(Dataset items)

_ _ _ _ _ _ _

-- ==== Sys2Proof/Syntax.lean ====
section
/-! DEFINITION. The command set, FDB command set version 1 (00_scope.md R2, 30_encoding.md R52), and what the host can do
to the block. -/

namespace Sys2Proof

/-- One constructor per row of spec/opcode_table.json. Each carries its eight operand lanes `op[0..7]` (R50), the ignored
ones too: a model accepts any value in a lane a command does not read (R53), so that every term is well formed. Reserved
opcodes are no row of the table; the decoder rejects them by name and the step performs ILLEGAL_OPCODE (R54). -/
inductive Instr where
  /-- SETKEY, opcode 0x01: load the Session Secret (R141). -/
  | setkey (op : Bytes8)
  /-- DEOBF, opcode 0x02: deobfuscate one frame with the held secret (R79). -/
  | deobf (op : Bytes8)
  /-- TESTOBF, opcode 0x03: evaluate the heuristic on one frame (R92). -/
  | testobf (op : Bytes8)
  /-- VALIDATE, opcode 0x04: check one frame (R103). -/
  | validate (op : Bytes8)
  /-- CLASSIFY, opcode 0x05: classify one record (R119). -/
  | classify (op : Bytes8)
  /-- DECODE, opcode 0x06: the full pipeline on one raw frame (R132). -/
  | decode (op : Bytes8)
  deriving DecidableEq, Repr

/-- The operand lanes of a command. -/
def Instr.op : Instr → Bytes8
  | .setkey op => op
  | .deobf op => op
  | .testobf op => op
  | .validate op => op
  | .classify op => op
  | .decode op => op

/-- R57's one pseudo-form, `CLASSIFY tag, value16`: it expands to
`CLASSIFY tag, value16 >> 8, value16 & 0xFF, 0, 0, 0, 0, 0`. -/
def Instr.classifyValue (tag : Byte) (value : BitVec 16) : Instr :=
  .classify #v[tag, (value >>> 8).setWidth 8, (value &&& 0xFF).setWidth 8, 0, 0, 0, 0, 0]

/-- DESIGN CHOICE (log entry 3): what the host can do to the block, one event at a time, in the order it happens (R47). -/
inductive HostEvent where
  /-- The host issues one whole command, which is then performed (R45, R47). -/
  | command (c : Command)
  /-- A reset (R170). `lost` is the command, if any, that had been issued but had not begun when the reset came: it is lost,
  and no response is produced for it (log entry 9). -/
  | reset (lost : Option Command)
  /-- The host reads the output latch (R23). -/
  | readOut
  deriving DecidableEq, Repr

end Sys2Proof
end

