/-- A temperature is the exact `v / 16` less the rounded 273.15, rounded once. -/
theorem temperatureOf_nearestEven (fmt : MeasFloat) (v : BitVec 16) :
    (temperatureOf fmt v).NearestEven fmt ((v.toNat : ℚ) / 16 - (fconst fmt ⟨27315, 100⟩).rat) := by
  rw [← toFloat_div_sixteen_rat fmt v]
  exact fsub_nearestEven fmt _ _

/-- The least temperature is that of raw 0, whose subtraction is exact. -/
theorem le_temperatureOf (fmt : MeasFloat) (v : BitVec 16) : -273.15 ≤ (temperatureOf fmt v).rat := by
  obtain ⟨-, hconst⟩ := fconst_celsius_bounds fmt
  have hvalue : FormatValue fmt (fconst fmt ⟨27315, 100⟩).rat :=
    (roundFrac_nearestEven fmt (x := ⟨27315, 100⟩) (by norm_num)).1.formatValue
  have hv : (0 : ℚ) ≤ v.toNat / 16 := by positivity
  have hle := (temperatureOf_nearestEven fmt v).le_rat hvalue.neg (by linarith)
  linarith

/-- The greatest temperature is that of raw 65535, rounded up to at most the next multiple of 2^-12. -/
theorem temperatureOf_le (fmt : MeasFloat) (v : BitVec 16) : (temperatureOf fmt v).rat ≤ 3822.7876 := by
  obtain ⟨hconst, -⟩ := fconst_celsius_bounds fmt
  have hv : (v.toNat : ℚ) ≤ 65535 := by exact_mod_cast Nat.le_of_lt_succ v.isLt
  have hbound := formatValue_dyadic fmt (n := 15658138) (e := -12) (by norm_num) (by norm_num)
  have hle := (temperatureOf_nearestEven fmt v).rat_le hbound (by norm_num at hconst ⊢; linarith)
  norm_num at hle ⊢
  linarith

/-- A temperature keeps its distance from 0: 273.15 is not a multiple of 1/16, and the nearest one is over 1/64 away. -/
theorem le_abs_temperatureOf (fmt : MeasFloat) (v : BitVec 16) : 1 / 64 ≤ |(temperatureOf fmt v).rat| := by
  obtain ⟨hlow, hhigh⟩ := fconst_celsius_bounds fmt
  have hnear := temperatureOf_nearestEven fmt v
  have hunit : FormatValue fmt (1 / 64) := by
    convert formatValue_dyadic fmt (n := 1) (e := -6) (by norm_num) (by norm_num) using 1
    norm_num
  rcases Nat.lt_or_ge v.toNat 4371 with hv | hv
  · have hv' : (v.toNat : ℚ) ≤ 4370 := by exact_mod_cast Nat.le_of_lt_succ hv
    have hle := hnear.rat_le hunit.neg (by norm_num at hlow; linarith)
    exact le_abs.2 (.inr (by linarith))
  · have hv' : (4371 : ℚ) ≤ v.toNat := by exact_mod_cast hv
    exact le_abs.2 (.inl (hnear.le_rat hunit (by norm_num at hhigh; linarith)))

/-- Every temperature is a normal finite number (R115). -/
theorem temperatureOf_normal_finite (fmt : MeasFloat) (v : BitVec 16) :
    2 ^ (fmt.precision - 1) ≤ (temperatureOf fmt v).mant ∧
    (temperatureOf fmt v).exp + (fmt.precision : Int) - 1 ≤ (fmt.bias : Int) := by
  have hlow := le_temperatureOf fmt v
  have hhigh := temperatureOf_le fmt v
  refine (temperatureOf_nearestEven fmt v).1.normal_finite
    (le_trans (by norm_num) (le_abs_temperatureOf fmt v)) (abs_lt.2 ⟨?_, ?_⟩)
  · exact lt_of_lt_of_le (by norm_num) hlow
  · exact lt_of_le_of_lt hhigh (by norm_num)

/-! ### Humidity (R112) -/

/-- A humidity is the exact `v / 100`, rounded once. -/
theorem humidityOf_nearestEven (fmt : MeasFloat) (v : BitVec 16) :
    (humidityOf fmt v).NearestEven fmt ((v.toNat : ℚ) / 100) := by
  have hhundred := fconst_hundred_rat fmt
  have hnear := fdiv_nearestEven fmt (toFloat fmt v) (fconst fmt ⟨100, 1⟩)
    (mant_ne_zero_of_rat_ne_zero (by rw [hhundred]; norm_num))
  rwa [hhundred, toFloat_rat] at hnear

/-- The humidity of raw 0 is +0. -/
theorem humidityOf_zero_bits (fmt : MeasFloat) : (humidityOf fmt 0).bits fmt = 0 := by
  cases fmt <;> decide

/-- The greatest humidity is that of raw 65535, rounded up to at most the next multiple of 2^-14. -/
theorem humidityOf_le (fmt : MeasFloat) (v : BitVec 16) : (humidityOf fmt v).rat ≤ 655.3501 := by
  have hv : (v.toNat : ℚ) ≤ 65535 := by exact_mod_cast Nat.le_of_lt_succ v.isLt
  have hbound := formatValue_dyadic fmt (n := 10737255) (e := -14) (by norm_num) (by norm_num)
  have hle := (humidityOf_nearestEven fmt v).rat_le hbound (by norm_num; linarith)
  norm_num at hle ⊢
  linarith

/-- The least nonzero humidity is that of raw 1. -/
theorem le_humidityOf (fmt : MeasFloat) {v : BitVec 16} (hv : v ≠ 0) : 1 / 128 ≤ (humidityOf fmt v).rat := by
  have hv' : (1 : ℚ) ≤ v.toNat := by
    exact_mod_cast Nat.one_le_iff_ne_zero.2 fun h => hv (BitVec.eq_of_toNat_eq h)
  refine (humidityOf_nearestEven fmt v).le_rat ?_ (by linarith)
  convert formatValue_dyadic fmt (n := 1) (e := -7) (by norm_num) (by norm_num) using 1
  norm_num

/-- Every humidity but that of raw 0 is a normal finite number (R115). -/
theorem humidityOf_normal_finite (fmt : MeasFloat) {v : BitVec 16} (hv : v ≠ 0) :
    2 ^ (fmt.precision - 1) ≤ (humidityOf fmt v).mant ∧
    (humidityOf fmt v).exp + (fmt.precision : Int) - 1 ≤ (fmt.bias : Int) := by
  have hlow := le_humidityOf fmt hv
  have hhigh := humidityOf_le fmt v
  have habs := abs_of_nonneg (le_trans (by norm_num) hlow)
  refine (humidityOf_nearestEven fmt v).1.normal_finite ?_ ?_ <;> rw [habs]
  · exact hlow
  · exact lt_of_le_of_lt hhigh (by norm_num)

/-! ### The classification of a record -/

/-- A record with none of the three tags gives KIND NONE and RESULT 0, with status OK (R114). -/
theorem classifyResponse_of_unknown_tag (fmt : MeasFloat) {r : Record} (flag : Bool) (ht : r.tag ≠ 0x42) (hh : r.tag ≠ 0x44)
    (hc : r.tag ≠ 0x50) : classifyResponse fmt r flag = ⟨.ok, .none, flag, 0⟩ := by
  have hnone : classify fmt r = none := (if_neg ht).trans ((if_neg hh).trans (if_neg hc))
  rw [classifyResponse, hnone]
  rfl

/-- CLASSIFY latches the classification of the record in lanes 0 to 2, with FLAG 0, and loads no register (R119). -/
theorem exec_classify {op : Bytes8} {v : BitVec 16} (hv : v.toNat = (op[1]).toNat * 256 + (op[2]).toNat) (s : State) :
    exec (.classify op) s = .next (s.respond (classifyResponse s.params.measFloat ⟨op[0], v⟩ false)) := by
  have hvalue : (recordOfFrame op).value = v := BitVec.eq_of_toNat_eq ((recordOfFrame_value_toNat op).trans hv.symm)
  rw [exec_eq, ← hvalue]
  rfl

end Machine

end Sys2Proof

open Sys2Proof Sys2Proof.Machine

/-- Settles O44: rounding cannot pass a number of the format, so bounds of the exact results by dyadic numbers of both formats
are bounds of the rounded ones. -/
theorem conversionResultsAreFiniteNormal : Obligations.ConversionResultsAreFiniteNormal := by
  unfold Obligations.ConversionResultsAreFiniteNormal
  intro fmt v
  refine ⟨toFloat_div_sixteen_rat fmt v, ?_, ?_, fun hv => ?_⟩
  · obtain ⟨hfull, hexp⟩ := temperatureOf_normal_finite fmt v
    exact ⟨hfull, hexp, le_temperatureOf fmt v, temperatureOf_le fmt v⟩
  · rintro rfl
    exact humidityOf_zero_bits fmt
  · obtain ⟨hfull, hexp⟩ := humidityOf_normal_finite fmt hv
    have hpos : 0 < (humidityOf fmt v).rat := lt_of_lt_of_le (by norm_num) (le_humidityOf fmt hv)
    exact ⟨neg_eq_false_of_rat_pos hpos, hfull, hexp, humidityOf_le fmt v⟩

_ _ _ _ _ _ _

- **The task**: Your answer should consist solely of the lines above from the line with "temperature is a normal finite number (R115). -/" to the line with "of raw 1. -/", both included, reproduced exactly.

- **Exercise output**:
/-- Every temperature is a normal finite number (R115). -/
theorem temperatureOf_normal_finite (fmt : MeasFloat) (v : BitVec 16) :
    2 ^ (fmt.precision - 1) ≤ (temperatureOf fmt v).mant ∧
    (temperatureOf fmt v).exp + (fmt.precision : Int) - 1 ≤ (fmt.bias : Int) := by
  have hlow := le_temperatureOf fmt v
  have hhigh := temperatureOf_le fmt v
  refine (temperatureOf_nearestEven fmt v).1.normal_finite
    (le_trans (by norm_num) (le_abs_temperatureOf fmt v)) (abs_lt.2 ⟨?_, ?_⟩)
  · exact lt_of_lt_of_le (by norm_num) hlow
  · exact lt_of_le_of_lt hhigh (by norm_num)

/-! ### Humidity (R112) -/

/-- A humidity is the exact `v / 100`, rounded once. -/
theorem humidityOf_nearestEven (fmt : MeasFloat) (v : BitVec 16) :
    (humidityOf fmt v).NearestEven fmt ((v.toNat : ℚ) / 100) := by
  have hhundred := fconst_hundred_rat fmt
  have hnear := fdiv_nearestEven fmt (toFloat fmt v) (fconst fmt ⟨100, 1⟩)
    (mant_ne_zero_of_rat_ne_zero (by rw [hhundred]; norm_num))
  rwa [hhundred, toFloat_rat] at hnear

/-- The humidity of raw 0 is +0. -/
theorem humidityOf_zero_bits (fmt : MeasFloat) : (humidityOf fmt 0).bits fmt = 0 := by
  cases fmt <;> decide

/-- The greatest humidity is that of raw 65535, rounded up to at most the next multiple of 2^-14. -/
theorem humidityOf_le (fmt : MeasFloat) (v : BitVec 16) : (humidityOf fmt v).rat ≤ 655.3501 := by
  have hv : (v.toNat : ℚ) ≤ 65535 := by exact_mod_cast Nat.le_of_lt_succ v.isLt
  have hbound := formatValue_dyadic fmt (n := 10737255) (e := -14) (by norm_num) (by norm_num)
  have hle := (humidityOf_nearestEven fmt v).rat_le hbound (by norm_num; linarith)
  norm_num at hle ⊢
  linarith

/-- The least nonzero humidity is that of raw 1. -/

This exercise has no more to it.